■ Task to carry out: Please read the records below and return each line holding the string "matchPool".

Collected data entries
******

-- ==== Sys2Proof/Proofs/SluiceRecords.lean ====
section
/-!
The records of the Sluice and what it shows of them: a context's state (R173), the pipelines (R172), and the buffers that a job takes and
gives back (R165, R227, R230).
-/

namespace Sys2Proof.Machine

/-! ### Registers -/

/-- A register that stands once in each context's block, other than SLU_CTX_EVENT. -/
def Reg.ofContext (r : Reg) : Bool := r.s1 == 0x400 && !r.remote && decide (0xC10000 ≤ r.base ∧ r.base % 0x400 ≠ 0x104)

/-- Where the Sluice notes what has come of commands and frames: SLU_APPLY_STATUS, and SLU_CTX_EVENT of every context. -/
abbrev sluiceNote (a : Nat) : Prop := a = 0xC00000 ∨ (0xC10000 ≤ a ∧ a < 0xC20000 ∧ a % 0x400 = 0x104)

theorem not_sluiceNote_context {r : Reg} (h : r.ofContext = true) (c : Nat) : ¬ sluiceNote (r.addr c 0) := by
  simp only [Reg.ofContext, Bool.and_eq_true, decide_eq_true_eq, beq_iff_eq, Bool.not_eq_true'] at h
  obtain ⟨⟨stride, near⟩, above, beside⟩ := h
  simp only [sluiceNote, Reg.addr, near, stride]
  simp
  omega

theorem addr_ctxEvent (c : Nat) : R.SLU_CTX_EVENT.addr c 0 = 0xC10104 + c * 0x400 := by simp [Reg.addr, R.SLU_CTX_EVENT]

theorem ctxEvent_ne {c e : Nat} (h : e ≠ c) : R.SLU_CTX_EVENT.addr e 0 ≠ R.SLU_CTX_EVENT.addr c 0 := by
  rw [addr_ctxEvent, addr_ctxEvent]
  omega

/-- A flag of a context that is raised reads 1. -/
theorem rd_raise_context (s : State) {k : Flag} (c : Nat) (hw : k.fld.w = 1) (hlo : k.fld.lo < 64)
    (apart : k.fld.reg.apart k.cnt.reg = true) : rd (raise s k c) k.fld c = 1 :=
  rd_raise_flag _ _ _ hw hlo (.inr (Reg.apart_addr apart c))

/-! ### What a context shows (R173) -/

section
variable (s : State) (c : Nat)

/-- The bits of SLU_CTX_STATE as a context stands. -/
def shownBits : State :=
  let x := ctxOf s c
  let s := wr s F.SLU_CTX_STATE_ACTIVE c 0 (bit (x.land.any (·.en) || x.pipe.any (·.en)))
  let s := wr (wr s F.SLU_CTX_STATE_JOB c 0 (bit x.job.isSome)) F.SLU_CTX_STATE_PENDING c 0 (bit x.next.isSome)
  wr s F.SLU_CTX_STATE_SET_PENDING c 0 (bit (x.pendLand || x.pendPipe))

theorem showCtx_cases : showCtx s c = shownBits s c ∨ ∃ k, showCtx s c = wr (shownBits s c) F.SLU_CTX_STATE_STRIPE c 0 k := by
  unfold showCtx
  dsimp only
  split
  · exact .inr ⟨_, rfl⟩
  · exact .inl rfl

/-- Showing a context changes registers alone. -/
theorem showCtx_eq : showCtx s c = { s with regs := (showCtx s c).regs } := by
  rcases showCtx_cases s c with e | ⟨k, e⟩ <;> rw [e] <;> rfl

@[simp] theorem showCtx_mem : (showCtx s c).mem = s.mem := by rw [showCtx_eq]
@[simp] theorem showCtx_eas : (showCtx s c).eas = s.eas := by rw [showCtx_eq]
@[simp] theorem showCtx_slu : (showCtx s c).slu = s.slu := by rw [showCtx_eq]

theorem ctxOf_slu {s t : State} (h : t.slu = s.slu) (c : Nat) : ctxOf t c = ctxOf s c := by rw [ctxOf, h, ctxOf]
theorem descOf_eas {s t : State} (h : t.eas = s.eas) (d : Nat) : descOf t d = descOf s d := by rw [descOf, h, descOf]
theorem srcOf_eas {s t : State} (h : t.eas = s.eas) (i : Nat) : srcOf t i = srcOf s i := by rw [srcOf, h, srcOf]

@[simp] theorem ctxOf_showCtx (e : Nat) : ctxOf (showCtx s c) e = ctxOf s e := ctxOf_slu (showCtx_slu s c) e
@[simp] theorem descOf_showCtx (d : Nat) : descOf (showCtx s c) d = descOf s d := descOf_eas (showCtx_eas s c) d

/-- A register that is not a context's SLU_CTX_STATE. -/
theorem rd_showCtx_reg {f : Fld} {i : Nat} (h : f.reg.addr i 0 ≠ R.SLU_CTX_STATE.addr c 0) : rd (showCtx s c) f i = rd s f i := by
  have bits : rd (shownBits s c) f i = rd s f i := by
    rw [shownBits, rd_wr_reg _ _ _ _ _ _ _ _ h, rd_wr_reg _ _ _ _ _ _ _ _ h, rd_wr_reg _ _ _ _ _ _ _ _ h, rd_wr_reg _ _ _ _ _ _ _ _ h]
  rcases showCtx_cases s c with e | ⟨k, e⟩ <;> rw [e]
  · exact bits
  · rw [rd_wr_reg _ _ _ _ _ _ _ _ h, bits]

/-- STRIPE stands above the bits. -/
theorem rd_showCtx_bits {f : Fld} (hr : f.reg = R.SLU_CTX_STATE) (hf : f.lo + f.w ≤ 8) : rd (showCtx s c) f c = rd (shownBits s c) f c := by
  rcases showCtx_cases s c with e | ⟨k, e⟩ <;> rw [e]
  exact rd_wr_field _ _ _ _ _ _ hr (by omega) (.inl hf)

theorem bit_lt (b : Bool) : bit b < 2 := by cases b <;> decide

theorem rd_wr_bit (s : State) (f : Fld) (i : Nat) (b : Bool) (hw : f.w = 1) (hf : f.lo + f.w ≤ 64 := by decide) :
    rd (wr s f i 0 (bit b)) f i = bit b := by
  rw [rd_wr_same _ _ _ _ _ hf, hw]
  exact Nat.mod_eq_of_lt (bit_lt b)

theorem rd_showCtx_setPending : rd (showCtx s c) F.SLU_CTX_STATE_SET_PENDING c = bit ((ctxOf s c).pendLand || (ctxOf s c).pendPipe) := by
  rw [rd_showCtx_bits _ _ rfl (by decide), shownBits, rd_wr_bit _ _ _ _ rfl]

theorem rd_showCtx_pending : rd (showCtx s c) F.SLU_CTX_STATE_PENDING c = bit (ctxOf s c).next.isSome := by
  rw [rd_showCtx_bits _ _ rfl (by decide), shownBits, rd_wr_field _ _ _ _ _ _ (by rfl) (by decide) (by decide), rd_wr_bit _ _ _ _ rfl]

theorem rd_showCtx_job : rd (showCtx s c) F.SLU_CTX_STATE_JOB c = bit (ctxOf s c).job.isSome := by
  rw [rd_showCtx_bits _ _ rfl (by decide), shownBits, rd_wr_field _ _ _ _ _ _ (by rfl) (by decide) (by decide),
    rd_wr_field _ _ _ _ _ _ (by rfl) (by decide) (by decide), rd_wr_bit _ _ _ _ rfl]

theorem rd_showCtx_active : rd (showCtx s c) F.SLU_CTX_STATE_ACTIVE c =
    bit ((ctxOf s c).land.any (·.en) || (ctxOf s c).pipe.any (·.en)) := by
  rw [rd_showCtx_bits _ _ rfl (by decide), shownBits, rd_wr_field _ _ _ _ _ _ (by rfl) (by decide) (by decide),
    rd_wr_field _ _ _ _ _ _ (by rfl) (by decide) (by decide), rd_wr_field _ _ _ _ _ _ (by rfl) (by decide) (by decide), rd_wr_bit _ _ _ _ rfl]

end

/-! ### What the pipelines show (R172) -/

section
variable (s : State) (p c : Nat) (busy : Bool)

theorem showPipe_eq : showPipe s p c busy = { s with regs := (showPipe s p c busy).regs } := by
  unfold showPipe
  split <;> rfl

@[simp] theorem showPipe_mem : (showPipe s p c busy).mem = s.mem := by rw [showPipe_eq]
@[simp] theorem showPipe_eas : (showPipe s p c busy).eas = s.eas := by rw [showPipe_eq]
@[simp] theorem showPipe_slu : (showPipe s p c busy).slu = s.slu := by rw [showPipe_eq]

theorem rd_showPipe_reg {f : Fld} {i : Nat} (h : f.reg.addr i 0 ≠ R.SLU_PIPE_STATUS.addr 0 0) :
    rd (showPipe s p c busy) f i = rd s f i := by
  unfold showPipe
  split
  · exact (rd_wr_reg _ _ _ _ _ _ _ _ h).trans (rd_wr_reg _ _ _ _ _ _ _ _ h)
  · exact (rd_wr_reg _ _ _ _ _ _ _ _ h).trans (rd_wr_reg _ _ _ _ _ _ _ _ h)

variable {c}

theorem rd_showPipe_zero (hc : c < 64) : rd (showPipe s 0 c busy) F.SLU_PIPE_STATUS_P0_BUSY = bit busy ∧
    rd (showPipe s 0 c busy) F.SLU_PIPE_STATUS_P0_CTX = c := by
  rw [showPipe, if_pos rfl]
  refine ⟨rd_wr0_same _ _ (bit_lt busy), ?_⟩
  rw [rd_wr0_apart _ _ (by decide)]
  exact rd_wr0_same _ _ hc

theorem rd_showPipe_one (hc : c < 64) : rd (showPipe s 1 c busy) F.SLU_PIPE_STATUS_P1_BUSY = bit busy ∧
    rd (showPipe s 1 c busy) F.SLU_PIPE_STATUS_P1_CTX = c := by
  rw [showPipe, if_neg (by decide)]
  refine ⟨rd_wr0_same _ _ (bit_lt busy), ?_⟩
  rw [rd_wr0_apart _ _ (by decide)]
  exact rd_wr0_same _ _ hc

end

/-! ### Buffers (R165, R227, R230) -/

/-- A buffer that its producer fills, or that is FREE. -/
def Desc.idle (x : Desc) : Prop := x.st = .filling ∨ x.st = .free

theorem settle_idle {x : Desc} (h : x.idle) : (settle x).idle := by
  unfold settle
  split
  · exact h
  · split
    · exact .inr rfl
    · exact h

theorem settle_free {x : Desc} (h : x.st = .free) : (settle x).st = .free := by
  unfold settle
  split
  · exact h
  · split
    · rfl
    · exact h

/-- A buffer as its producer gives it up. -/
def abandoned (x : Desc) : Desc := if x.st = .filling then toFree x else x

theorem abandoned_free {x : Desc} (h : x.idle) : (abandoned x).st = .free := by
  unfold abandoned
  split
  · rfl
  · next filling => exact h.resolve_left filling

theorem abandonBuffer_eq (s : State) (d : Nat) : abandonBuffer s d = setDesc s d (abandoned (descOf s d)) := rfl

/-- Giving buffers back changes nothing but their descriptors. -/
theorem freeOuts_eq (s : State) (outs : List (Nat × Nat)) :
    freeOuts s outs = { s with eas := { s.eas with descs := (freeOuts s outs).eas.descs } } :=
  each_keeps (fun t => t = { s with eas := { s.eas with descs := t.eas.descs } }) _ outs (fun t o _ ht => by rw [ht]; rfl) s rfl

theorem abandonBuffer_idle {s : State} {d : Nat} (h : (descOf s d).idle) (e : Nat) : (descOf (abandonBuffer s e) d).idle := by
  rw [abandonBuffer_eq]
  rcases eq_or_ne d e with rfl | ne
  · rw [descOf_setDesc]
    exact .inr (abandoned_free h)
  · rwa [descOf_setDesc_ne _ _ ne]

theorem abandonBuffer_free {s : State} {d : Nat} (h : (descOf s d).st = .free) (e : Nat) : (descOf (abandonBuffer s e) d).st = .free := by
  rw [abandonBuffer_eq]
  rcases eq_or_ne d e with rfl | ne
  · rw [descOf_setDesc]
    exact abandoned_free (.inr h)
  · rwa [descOf_setDesc_ne _ _ ne]

theorem freeOuts_idle {s : State} {d : Nat} (h : (descOf s d).idle) (outs : List (Nat × Nat)) : (descOf (freeOuts s outs) d).idle :=
  each_keeps (fun t => (descOf t d).idle) _ outs (fun _ _ _ ht => abandonBuffer_idle ht _) s h

/-- A buffer that a job was filling is FREE once its outputs are given back. -/
theorem freeOuts_free {s : State} {outs : List (Nat × Nat)} {o : Nat × Nat} (ho : o ∈ outs) (h : (descOf s o.2).idle) :
    (descOf (freeOuts s outs) o.2).st = .free := by
  obtain ⟨before, after, rfl⟩ := List.append_of_mem ho
  have freed : (descOf (abandonBuffer (freeOuts s before) o.2) o.2).st = .free := by
    rw [abandonBuffer_eq, descOf_setDesc]
    exact abandoned_free (freeOuts_idle h before)
  rw [freeOuts, each, List.foldl_append, List.foldl_cons]
  exact each_keeps (fun t => (descOf t o.2).st = .free) (fun s o => abandonBuffer s o.2) after (fun _ _ _ ht => abandonBuffer_free ht _) _ freed

theorem dropLease_free {s : State} {d : Nat} (h : (descOf s d).st = .free) (e : Nat) : (descOf (dropLease s e) d).st = .free := by
  rw [dropLease, updDesc_eq]
  rcases eq_or_ne d e with rfl | ne
  · rw [descOf_setDesc]
    exact settle_free h
  · rwa [descOf_setDesc_ne _ _ ne]

/-- A producer takes the FREE buffer that its pool offers, or none. -/
theorem takeBuffer_cases (s : State) (fmt w h : Nat) :
    ((matchPool s fmt w h).bind (freeIn s) = none ∧ takeBuffer s fmt w h = (raise s K.EAS_EVENT_POOL_EMPTY, none)) ∨
    ∃ d, (matchPool s fmt w h).bind (freeIn s) = some d ∧
      takeBuffer s fmt w h = (setDesc s d { descOf s d with st := .filling, ownerHost := false }, some d) := by
  unfold takeBuffer
  split
  · next none_ => exact .inl ⟨none_, rfl⟩
  · next d found => exact .inr ⟨d, found, rfl⟩

end Sys2Proof.Machine
end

******

■ Solution to this exercise:
    ((matchPool s fmt w h).bind (freeIn s) = none ∧ takeBuffer s fmt w h = (raise s K.EAS_EVENT_POOL_EMPTY, none)) ∨
    ∃ d, (matchPool s fmt w h).bind (freeIn s) = some d ∧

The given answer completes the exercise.